Work request
Across the entries below, how many lines have the string "fbDraw" in them? Reply with only the number.

Information provided
/-- From `s` to `t` the engine stays halted, with its error, clip and framebuffer kept. -/
def StaysHalted (s t : State) : Prop :=
  t.mode = .halted ∧ t.errCode = s.errCode ∧ t.errInfo = s.errInfo ∧ t.clip = s.clip ∧
    t.fb = s.fb ∧ t.fbDraw = s.fbDraw ∧ t.fifo = [] ∧ t.latch = []

/-- In `t` the engine and the registers have their reset values; out of reset the framebuffer is that of `s`. -/
def LeavesHalted (s t : State) : Prop :=
  t.mode = .run ∧ t.errCode = 0#4 ∧ t.errInfo = 0#32 ∧ t.clip = Clip.reset ∧
    t.errIE = false ∧ t.idleIE = false ∧ t.fifo = [] ∧ t.latch = [] ∧
    (t.resetIn = false → t.fb = s.fb ∧ t.fbDraw = s.fbDraw)

theorem HaltedEmpty.stays {s : State} (h : HaltedEmpty s) : StaysHalted s s :=
  ⟨h.halted, rfl, rfl, rfl, rfl, rfl, h.fifo, h.latch⟩

theorem HaltedEmpty.not_run {s : State} (h : HaltedEmpty s) : s.mode ≠ .run := by
  rw [h.halted]
  decide

/-- A soft reset with nothing in FIFO and latch keeps the framebuffer (70_reset_and_hazards.md R263). -/
theorem softReset_of_idle {s : State} (h : s.busy = false) : softReset s = s.resetEngine := by
  rw [softReset, h]
  rfl

theorem HaltedEmpty.softReset_leaves {s : State} (h : HaltedEmpty s) : LeavesHalted s (softReset s.renewReads) := by
  have hidle : s.renewReads.busy = false := State.busy_eq_false.2 ⟨h.fifo, h.latch⟩
  rw [softReset_of_idle hidle]
  exact ⟨rfl, rfl, rfl, rfl, rfl, rfl, rfl, rfl, fun _ => ⟨rfl, rfl⟩⟩

theorem assertReset_leaves (s : State) : LeavesHalted s (assertReset s) :=
  ⟨rfl, rfl, rfl, rfl, rfl, rfl, rfl, rfl, nofun⟩

theorem EngineEffect.staysHalted {s t : State} (he : EngineEffect s t) (h : HaltedEmpty s) : StaysHalted s t := by
  cases he with
  | idle => exact h.stays
  | executes _ _ hrun | moves _ _ hrun => exact absurd hrun h.not_run

/-- A supported write while halted leaves the engine halted, or is a soft reset. -/
theorem WriteEffect.staysHalted_or_resets {k : Nat} {off : Offset} {v : Word} {s t : State}
    (he : WriteEffect k off v s t) (h : HaltedEmpty s) :
    StaysHalted s t ∨ (off.toNat = 0x04 ∧ v.getLsbD 0 = true ∧ LeavesHalted s t) := by
  cases he with
  | ignored | ctrl | discarded => exact .inl h.stays
  | reset hoff hv => exact .inr ⟨hoff, hv, h.softReset_leaves⟩
  | accepted _ hrun | held _ hrun | hold _ hrun => exact absurd hrun h.not_run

Response to the task
2